樓少東也沉默,心病還需心藥醫,但顯然喬可遇的心病暫時無藥可醫。而且她與皇甫曜之間還有個孩子,總是沒那麼容易扯清。
「媽媽,媽媽,我們回去吧。不然爺爺、奶奶會不高興啦。」小嘉哪裡懂得大人的心思。
他只知道雖然媽媽和樓少東這個所謂的爸爸的結了婚,但是爺爺奶奶似乎還是不太喜歡自己和媽媽,爸爸不在的時候,總是不給他們好臉色。
「小嘉!」喬佳寧警告地叫著他。
「爺爺奶奶怎麼了?」樓少東卻捕捉關鍵的字眼問。
小孩子最不會撒謊,是不是在自己看不到的地方,家裡又給喬佳寧受了委屈。
小嘉本來想告狀,但是被喬佳寧的眼神瞪得委屈,只好閉了嘴。癟癟小嘴,要哭出來的樣子。
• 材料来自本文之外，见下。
-- ==== Sys2Proof/Tests/Slice0.lean ====
section
/-! SUPPORT. Tests on small states, their expected results from spec/95_test_vectors.md or worked out from the
rule named, and a witness of the hypotheses of every statement that has some. -/

namespace Sys2Proof.Tests

open Sys2Proof Sys2Proof.Machine

/-- The start of the test vectors: the words loaded at 0, the core running at 0. -/
def start (words : List Word) : State := (State.reset.load words).acceptStart

/-- `start` under the `FAULT` overflow policy. -/
def startChecked (words : List Word) : State :=
  { start words with config := { Config.default with overflowPolicy := .fault } }

/-- `start` with input items and the given `io_mode`. -/
def startInput (words : List Word) (mode : IoMode) (items : List InputItem) (ended : Bool) : State :=
  { start words with ioMode := mode, input := { items := items, ended := ended } }

/-- `start` with the output port's next answers. -/
def startOutput (words : List Word) (answers : List OutputAnswer) (takesAll : Bool) : State :=
  { start words with outPort := { answers := answers, takesAll := takesAll } }

/-- The outcome is a next state with property `p`. -/
def runs (o : Result) (p : State → Bool) : Bool :=
  match o with
  | .next t => p t
  | .fault _ => false
  | .refused _ => false

/-- The outcome is a next state in `HaltedFault` with this record. -/
def faults (o : Result) (f : FaultStatus) : Bool := runs o fun t => decide (t.runState = .haltedFault ∧ t.fault = f)

/-- The outcome is the stop `f`. -/
def stops (o : Result) (f : Fault) : Bool :=
  match o with
  | .next _ => false
  | .fault g => decide (g = f)
  | .refused _ => false

theorem next_of_runs {o : Result} {p : State → Bool} (h : runs o p = true) : ∃ t, o = .next t ∧ p t = true := by
  cases o with
  | next t => exact ⟨t, rfl, h⟩
  | fault f => cases h
  | refused r => cases h

theorem fault_of_stops {o : Result} {f : Fault} (h : stops o f = true) : o = .fault f := by
  cases o with
  | next t => cases h
  | fault g => exact congrArg _ (of_decide_eq_true h)
  | refused r => cases h

/-! ## WellFormed refuses -/

theorem test_wf_refuses_add_mode1 : (Instr.add (.unknown 2) .position .position).wf = false := by decide
theorem test_wf_refuses_add_mode2 : (Instr.add .position (.unknown 10) .position).wf = false := by decide
theorem test_wf_refuses_add_mode3 : (Instr.add .position .position (.unknown 0)).wf = false := by decide
theorem test_wf_refuses_mul : (Instr.mul (.unknown 10) .position .position).wf = false ∧
    (Instr.mul .position (.unknown 10) .position).wf = false ∧
    (Instr.mul .position .position (.unknown 10)).wf = false := by decide
theorem test_wf_refuses_inp : (Instr.inp (.unknown 1)).wf = false := by decide
theorem test_wf_refuses_out : (Instr.out (.unknown 10)).wf = false := by decide
theorem test_wf_refuses_jit : (Instr.jit (.unknown 2) .position).wf = false ∧
    (Instr.jit .position (.unknown 11)).wf = false := by decide
theorem test_wf_refuses_jif : (Instr.jif (.unknown 2) .position).wf = false ∧
    (Instr.jif .position (.unknown 11)).wf = false := by decide
theorem test_wf_refuses_lt : (Instr.lt (.unknown 10) .position .position).wf = false ∧
    (Instr.lt .position (.unknown 10) .position).wf = false ∧
    (Instr.lt .position .position (.unknown 10)).wf = false := by decide
theorem test_wf_refuses_eq : (Instr.eq (.unknown 10) .position .position).wf = false ∧
    (Instr.eq .position (.unknown 10) .position).wf = false ∧
    (Instr.eq .position .position (.unknown 10)).wf = false := by decide
theorem test_wf_refuses_arb : (Instr.arb (.unknown 2)).wf = false := by decide
theorem test_wf_refuses_recognized : (Instr.unrecognized 1).wf = false ∧ (Instr.unrecognized 9).wf = false ∧
    (Instr.unrecognized 99).wf = false := by decide
theorem test_wf_refuses_no_remainder : (Instr.unrecognized 100).wf = false ∧
    (Instr.unrecognized (-100)).wf = false := by decide
theorem test_wf_accepts : Instr.halt.wf = true ∧ (Instr.unrecognized (-99)).wf = true ∧
    (Instr.add (.unknown 3) (.unknown 9) .relative).wf = true := by decide

/-! ## Words written out from the encoding (30_encoding.md R61, R63, R71: digits `m3 m2 m1 op op`) -/

theorem test_decode_add : decode .trunc 21101 = .ok (.add .immediate .immediate .relative) := by decide
theorem test_decode_mul : decode .trunc 1002 = .ok (.mul .position .immediate .position) := by decide
theorem test_decode_inp : decode .trunc 203 = .ok (.inp .relative) := by decide
theorem test_decode_out : decode .trunc 104 = .ok (.out .immediate) := by decide
theorem test_decode_jit : decode .trunc 2105 = .ok (.jit .immediate .relative) := by decide
theorem test_decode_jif : decode .trunc 1206 = .ok (.jif .relative .immediate) := by decide
theorem test_decode_lt : decode .trunc 21107 = .ok (.lt .immediate .immediate .relative) := by decide
theorem test_decode_eq : decode .trunc 11208 = .ok (.eq .relative .immediate .immediate) := by decide
theorem test_decode_arb : decode .trunc 109 = .ok (.arb .immediate) := by decide
theorem test_decode_halt : decode .trunc 21199 = .ok .halt := by decide
theorem test_decode_unrecognized : decode .trunc 123456 = .ok (.unrecognized 56) := by decide
theorem test_decode_negative : decode .trunc (-99) = .ok (.unrecognized (-99)) ∧
    decode .floor (-99) = .ok (.add (.unknown 9) (.unknown 9) (.unknown 9)) ∧
    decode .fault (-1) = .error .negativeInstructionWord := by decide
/-- The row's second word (bits 127..64) is no part of the instruction word. -/
theorem test_decodeTableWord : decodeTableWord 64 1101 = some (.add .immediate .immediate .position) ∧
    decodeTableWord 128 (7 * 2 ^ 64 + 104) = some (.out .immediate) := by decide
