-- ==== Sys2Proof/Machine/Operands.lean ====
section
/-! DEFINITION. Immediates, targets and extensions: every operand form of the instruction set (spec
rules R96, R128, R180, R182 to R186) and the register sets of an instruction (rules R123 to R127). -/

namespace Sys2Proof.Machine

/-! ### Immediates (rule R96) -/

/-- `imm = sext_32(w[15:0])`. -/
def signImm (imm16 : Imm16) : Word := imm16.signExtend 32

/-- `zimm = zext_32(w[15:0])`, used by the logical forms (R165 to R167, R169). -/
def zeroImm (imm16 : Imm16) : Word := imm16.setWidth 32

/-- `upper = w[15:0] ‖ 0x0000`, used by `lui` (R168). -/
def upperImm (imm16 : Imm16) : Word := imm16 ++ 0#16

/-! ### Addresses of control transfer (rules R96, R128) -/

/-- The address of the next instruction in program order, and the link value of `jal`. -/
def nextAddress (pc : Word) : Word := pc + 4#32

/-- The target of a conditional branch: `pc + 4 + (imm << 2)` modulo `2^32`. -/
def branchTarget (pc : Word) (imm16 : Imm16) : Word := nextAddress pc + (signImm imm16 <<< 2)

/-- The target of `j` and `jal`: `(pc + 4)[31:28] ‖ index26 ‖ 00`. -/
def jumpTarget (pc : Word) (index : Index26) : Word :=
  (nextAddress pc).extractLsb' 28 4 ++ index ++ 0#2

/-- Base plus displacement, the one addressing mode (R180). -/
def effectiveAddress (base : Word) (imm16 : Imm16) : Word := base + signImm imm16

/-! ### Access widths and the extension of loaded values (rules R66, R68, R182 to R186) -/

/-- The width of a data access (R68). -/
inductive Width where
  | byte
  | half
  | word
  deriving DecidableEq, Repr

/-- The number `n` of bytes of rules R66 and R67. -/
def Width.bytes : Width → Nat
  | .byte => 1
  | .half => 2
  | .word => 4

/-- What a load does with the low `8n` bits it read: sign extension or zero extension to 32 bits. -/
def extendLoaded (w : Width) (signed : Bool) (v : Word) : Word :=
  match w, signed with
  | .byte, true => (v.setWidth 8).signExtend 32
  | .byte, false => (v.setWidth 8).setWidth 32
  | .half, true => (v.setWidth 16).signExtend 32
  | .half, false => (v.setWidth 16).setWidth 32
  | .word, _ => v

/-! ### Register sets (rules R123 to R127) -/

/-- A destination field: the register, or `none` when the field is 0 (R126). -/
def destField (r : Reg) : Option Reg := if r = 0#5 then none else some r

/-- A read set: the register numbers of the listed fields, without register 0 and without repeats
(R126, R127). -/
def readSet (fields : List Reg) : List Reg :=
  fields.foldr (fun r acc => if r = 0#5 ∨ r ∈ acc then acc else r :: acc) []

/-- The register fields an instruction takes operands from, register 0 included (R127). -/
def sourceFields : Instr → List Reg
  | .sll _ rt _ | .srl _ rt _ | .sra _ rt _ => [rt]
  | .jr rs => [rs]
  | .add _ rs rt | .addu _ rs rt | .sub _ rs rt | .subu _ rs rt | .and _ rs rt | .or _ rs rt
  | .xor _ rs rt | .nor _ rs rt | .slt _ rs rt | .sltu _ rs rt => [rs, rt]
  | .j _ | .jal _ => []
  | .beq rs rt _ | .bne rs rt _ => [rs, rt]
  | .addi _ rs _ | .addiu _ rs _ | .slti _ rs _ | .sltiu _ rs _ | .andi _ rs _ | .ori _ rs _
  | .xori _ rs _ => [rs]
  | .lui _ _ => []
  | .lb _ rs _ | .lh _ rs _ | .lw _ rs _ | .lbu _ rs _ | .lhu _ rs _ => [rs]
  | .sb rt rs _ | .sh rt rs _ | .sw rt rs _ => [rs, rt]
  | .unsupported _ => []

/-- The register an instruction writes, or none (R127): `rd`, `rt`, or 31 for `jal`. -/
def destination : Instr → Option Reg
  | .sll rd _ _ | .srl rd _ _ | .sra rd _ _ => destField rd
  | .jr _ => none
  | .add rd _ _ | .addu rd _ _ | .sub rd _ _ | .subu rd _ _ | .and rd _ _ | .or rd _ _
  | .xor rd _ _ | .nor rd _ _ | .slt rd _ _ | .sltu rd _ _ => destField rd
  | .j _ => none
  | .jal _ => some 31#5
  | .beq _ _ _ | .bne _ _ _ => none
  | .addi rt _ _ | .addiu rt _ _ | .slti rt _ _ | .sltiu rt _ _ | .andi rt _ _ | .ori rt _ _
  | .xori rt _ _ | .lui rt _ => destField rt
  | .lb rt _ _ | .lh rt _ _ | .lw rt _ _ | .lbu rt _ _ | .lhu rt _ _ => destField rt
  | .sb _ _ _ | .sh _ _ _ | .sw _ _ _ => none
  | .unsupported _ => none

/-- The static branch or jump target, if it is known at decode (R128). -/
def staticTarget (pc : Word) : Instr → Option Word
  | .j index | .jal index => some (jumpTarget pc index)
  | .beq _ _ imm | .bne _ _ imm => some (branchTarget pc imm)
  | .sll .. | .srl .. | .sra .. | .jr .. | .add .. | .addu .. | .sub .. | .subu .. | .and .. | .or ..
  | .xor .. | .nor .. | .slt .. | .sltu .. | .addi .. | .addiu .. | .slti .. | .sltiu .. | .andi ..
  | .ori .. | .xori .. | .lui .. | .lb .. | .lh .. | .lw .. | .lbu .. | .lhu .. | .sb .. | .sh ..
  | .sw .. | .unsupported .. => none

end Sys2Proof.Machine
end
樓少東眯著眼睛,拽起喬佳寧的腕子問:「你傻是不是?受了委屈為什麼不跟我提?」
喬佳寧卻對他笑笑,裝作不在意地說:「幹什麼呢?小孩子的話怎麼能當真。」
樓少東將她扯進懷裡,喬佳寧的性子有多要強他是知道的,如今竟為了為了自己學會隱忍,讓他如何不心疼。
喬可遇看著這一幕,慢慢退回臥室裡。
這天開始,她臉上開始出現笑容,偶爾會去樓下轉轉,雖然看出強打精神,但是她願意走出來,已經讓喬佳寧鬆了口氣。
「姐,這裡沒什麼事,你還是和姐夫回j市吧?」晚上吃飯的時候,她也勸著。